The joint probability of the random variables $X$ and $Y$ is given by $$P(X=n, Y=m) =\frac{\alpha ^{m}\beta ^{n-m}}{m!(n-m)!}e^{-(\alpha +\beta )} $$ $$m=0,1,2...$$ $$n=m, m+1, m+2, ...$$
a) Evaluate $P(X=n)$ and $P(Y=m)$.
b) Are $X$ and $Y$ independent?
My solution so far:
a) $$f_{XY}(n,m) = P(X=n, Y=m)$$ $$P(X=n) = f_{X}(n) = \sum_{m}f_{XY}(n,m) = \sum_{m=0}^{n}\frac{\alpha ^{m}\beta ^{n-m}}{m!(n-m)!}e^{-(\alpha +\beta )}$$ $$=e^{-(\alpha +\beta )}\frac{1}{n!} \sum_{m=0}^{n}\frac{n!}{m!(n-m)!}\beta^{n-m}\alpha^{m}$$ $$=\frac{(\beta+\alpha)^{n}}{e^{(\alpha+\beta)}n!}.$$
So far, am I doing this correctly?
For $P(Y=m)$:
$$P(Y=m) = f_{Y}(n) = \sum_{n}f_{XY}(n,m) = \sum_{n=m}^{\infty}\frac{\alpha ^{m}\beta ^{n-m}}{m!(n-m)!}e^{-(\alpha +\beta )}$$ $$=e^{-(\alpha +\beta )}\frac{1}{n!} \sum_{n=m}^{\infty}\frac{n!}{m!(n-m)!}\beta^{n-m}\alpha^{m}$$ $$\mbox{ from here-> }=\frac{e^{\beta }\alpha ^{m}}{m!}e^{-(\alpha +\beta )}=\frac{e^{-\alpha }\alpha ^{m}}{m!}=\frac{\alpha ^{m}}{e^{\alpha }m!}.$$ Here, I have no idea how to the get the summation "from here". I used an online summation calculator because I don't know how to get there. Any help as to how to get there would be appreciated!!
b)
$X$ and $Y$ are independent if $f_{X,Y} = f_{X}(x)f_{Y}(y)$.
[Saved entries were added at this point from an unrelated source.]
/-! ### What the updates do -/

@[simp] theorem State.setLanes_putRecord (n : Nat) (r : AccountRecord) : (s.setLanes L).putRecord n r = (s.putRecord n r).setLanes L := rfl
@[simp] theorem State.setLanes_writeRecord (n : Nat) (r : AccountRecord) : (s.setLanes L).writeRecord n r = (s.writeRecord n r).setLanes L := rfl
@[simp] theorem State.setLanes_putAcct (n : Nat) (a : AccountVolatile) : (s.setLanes L).putAcct n a = (s.putAcct n a).setLanes L := rfl
@[simp] theorem State.setLanes_addReserved (n m : Nat) : (s.setLanes L).addReserved n m = (s.addReserved n m).setLanes L := rfl
@[simp] theorem State.setLanes_subReserved (n m : Nat) : (s.setLanes L).subReserved n m = (s.subReserved n m).setLanes L := rfl
@[simp] theorem State.setLanes_putSession (n : Nat) (x : Session) : (s.setLanes L).putSession n x = (s.putSession n x).setLanes L := rfl
@[simp] theorem State.setLanes_putJob (n : Nat) (x : Job) : (s.setLanes L).putJob n x = (s.putJob n x).setLanes L := rfl
@[simp] theorem State.setLanes_putSlot (n : Nat) (x : KeySlot) : (s.setLanes L).putSlot n x = (s.putSlot n x).setLanes L := rfl
@[simp] theorem State.setLanes_putCart (n : Nat) (x : Cartridge) : (s.setLanes L).putCart n x = (s.putCart n x).setLanes L := rfl
@[simp] theorem State.setLanes_putBuffer (n : Nat) (x : Buffer) : (s.setLanes L).putBuffer n x = (s.putBuffer n x).setLanes L := rfl
@[simp] theorem State.setLanes_raise (c : Cause) : (s.setLanes L).raise c = (s.raise c).setLanes L := rfl
@[simp] theorem State.setLanes_capture (k : FaultKind) (l a : Option Nat) (d : Nat) : (s.setLanes L).capture k l a d = (s.capture k l a d).setLanes L := rfl
@[simp] theorem State.setLanes_captureMemory (k : FaultKind) (l a : Nat) : (s.setLanes L).captureMemory k l a = (s.captureMemory k l a).setLanes L := rfl
@[simp] theorem State.setLanes_writeKnown (l : List KnownCartridge) : (s.setLanes L).writeKnown l = (s.writeKnown l).setLanes L := rfl
@[simp] theorem State.setLanes_writeMeters (m : Meters) : (s.setLanes L).writeMeters m = (s.writeMeters m).setLanes L := rfl
@[simp] theorem State.setLanes_setMem (m : Memory) : (s.setLanes L).setMem m = (s.setMem m).setLanes L := rfl
@[simp] theorem State.setLanes_writeAccount (n : Nat) (a : WriteArgs) : (s.setLanes L).writeAccount n a = (s.writeAccount n a).setLanes L := rfl
@[simp] theorem State.setLanes_appendSlot (i : Nat) (h : SlotHandle) : (s.setLanes L).appendSlot i h = (s.appendSlot i h).setLanes L := rfl

@[simp] theorem State.setLanes_touchSession (h : Handle) : (s.setLanes L).touchSession h = (s.touchSession h).setLanes L := by
  simp only [State.touchSession, State.setLanes_at_sessionOf]
  split <;> rfl

@[simp] theorem State.setLanes_touchOptSession (h : Option Handle) :
    (s.setLanes L).touchOptSession h = (s.touchOptSession h).setLanes L := by
  cases h with
  | none => rfl
  | some h => exact s.setLanes_touchSession L h

@[simp] theorem State.setLanes_touchJob (h : Handle) : (s.setLanes L).touchJob h = (s.touchJob h).setLanes L := by
  simp only [State.touchJob, State.setLanes_at_jobOf]
  split
  · rfl
  · exact s.setLanes_touchOptSession L _

@[simp] theorem State.setLanes_touchHold (h : Handle) : (s.setLanes L).touchHold h = (s.touchHold h).setLanes L := by
  simp only [State.touchHold, State.setLanes_hold]
  split
  · rfl
  · split <;> rfl

@[simp] theorem State.setLanes_readAccount (n : Nat) : (s.setLanes L).readAccount n = (s.readAccount n).setLanes L := by
  rcases s.readAccount_cases n with ⟨h, e⟩ | ⟨h, rfl, ⟨hz, e⟩ | ⟨hz, e⟩⟩ | ⟨h, h0, ⟨hd, e⟩ | ⟨hd, e⟩⟩ <;> rw [e] <;>
    rcases (s.setLanes L).readAccount_cases _ with ⟨h', e'⟩ | ⟨h', hn, ⟨hz', e'⟩ | ⟨hz', e'⟩⟩ | ⟨h', h0', ⟨hd', e'⟩ | ⟨hd', e'⟩⟩ <;>
    rw [e'] <;> (simp_all; try rfl)

@[simp] theorem State.setLanes_pumpCore : (s.setLanes L).pumpCore = s.pumpCore.setLanes L := by
  cases hc : s.core.canTake with
  | false => simp [State.pumpCore, hc]
  | true =>
    cases hn : s.core.nextPath with
    | none => simp [State.pumpCore, hc, hn]
    | some p =>
      cases p with
      | print =>
        cases hq : s.core.printQueue with
        | nil => simp [State.pumpCore, hc, hn, hq]
        | cons i rest => simp [State.pumpCore, hc, hn, hq]; rfl
      | scan =>
        cases hq : s.core.scanWaiting with
        | none => simp [State.pumpCore, hc, hn, hq]
        | some i => simp [State.pumpCore, hc, hn, hq]; rfl

/-! ### The answer of a ticket's service -/

/-- The service of a ticket that ends in its close: it is enough to follow the kind's rules from a state that differs from the
command's in its lanes only. -/
theorem Serves.answers {env : Env} {s v : State} {kind : TicketKind} {k : Ticket} (h : Serves env s kind k) (gateW13 : Nat)
    {body : Ticket → State → State} {code : ReturnCode} {w13 w14 : Nat} {ended truncated : Bool}
    (hl : v.lanes = (s.begin env).lanes) (he : v.env = env)
    (hb : ∀ L, body k ((s.begin env).setLanes L) = (v.setLanes L).close kind.lane code w13 w14 ended truncated) :
    command env s (serve kind gateW13 body) = .next (v.answered kind.lane k code w13 w14 ended truncated) := by
  have hs := (State.serving_some h.1).2.1
  rw [command_next, serve_body h, State.beginService_setLanes, hb]
  have := State.close_served (b := s.begin env) (u := v.setLanes ((s.begin env).beginService kind.lane).lanes) hs h.2.2 rfl
    (by simp [he]) code w13 w14 ended truncated
  rw [this, ← hl]
  rfl

/-- The service of a ticket that goes on after its start. -/
theorem Serves.begun {env : Env} {s v : State} {kind : TicketKind} {k : Ticket} (h : Serves env s kind k) (gateW13 : Nat)
    {body : Ticket → State → State} (hl : v.lanes = (s.begin env).lanes)
    (hb : ∀ L, body k ((s.begin env).setLanes L) = v.setLanes L) :
    command env s (serve kind gateW13 body) = .next ((v.underService kind.lane k).finish) := by
  have hs := (State.serving_some h.1).2.1
  rw [command_next, serve_body h, State.beginService_setLanes, hb, State.beginService_some hs]
  simp only [State.underService, State.lane, hl, State.putLane, State.setLanes]

end Sys2Proof.Machine
end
From a, $$f_{X}(x)f_{Y}(y) = \frac{(\beta+\alpha)^{n}}{e^{(\alpha+\beta)}n!}\frac{\alpha ^{m}}{e^{\alpha }m!}. $$
From given, $$f_{X,Y}= \frac{\alpha ^{m}\beta ^{n-m}}{m!(n-m)!}e^{-(\alpha +\beta )}.$$
So, since $f_{X,Y} \neq f_{X}(x)f_{Y}(y)$, $X$ and $Y$ are NOT independent.
Here, I'm not sure if $f_{X}(x)f_{Y}(y)$ actually reduces to $f_{X,Y}$ somehow.
Thanks for answering!
Your solution to (a) appears correct.
Regarding (b), we simplify and obtain the series expansion for $e^\beta$ as highlighted in blue below:- $$\begin{align}P(Y=m)&=e^{-(\alpha +\beta )}\frac{1}{n!} \sum_{n=m}^{\infty}\frac{n!}{m!(n-m)!}\beta^{n-m}\alpha^{m}\\&=\frac{e^{-(\alpha+\beta)}\alpha^m}{m!}\sum_{n=m}^{\infty}\frac{1}{(n-m)!}\beta^{n-m}&\\&=\frac{e^{-(\alpha+\beta)}\alpha^m}{m!}\color{blue}{\sum_{k=0}^{\infty}\frac{1}{k!}\beta^k}\\&=\frac{e^{-(\alpha+\beta)}\alpha^m}{m!}\color{blue}{e^\beta}\\&=\frac{e^{-\alpha}\alpha^m}{m!}\end{align}$$
Finally, from the expressions obtained from (a) and (b), $X$ and $Y$ are indeed NOT independent.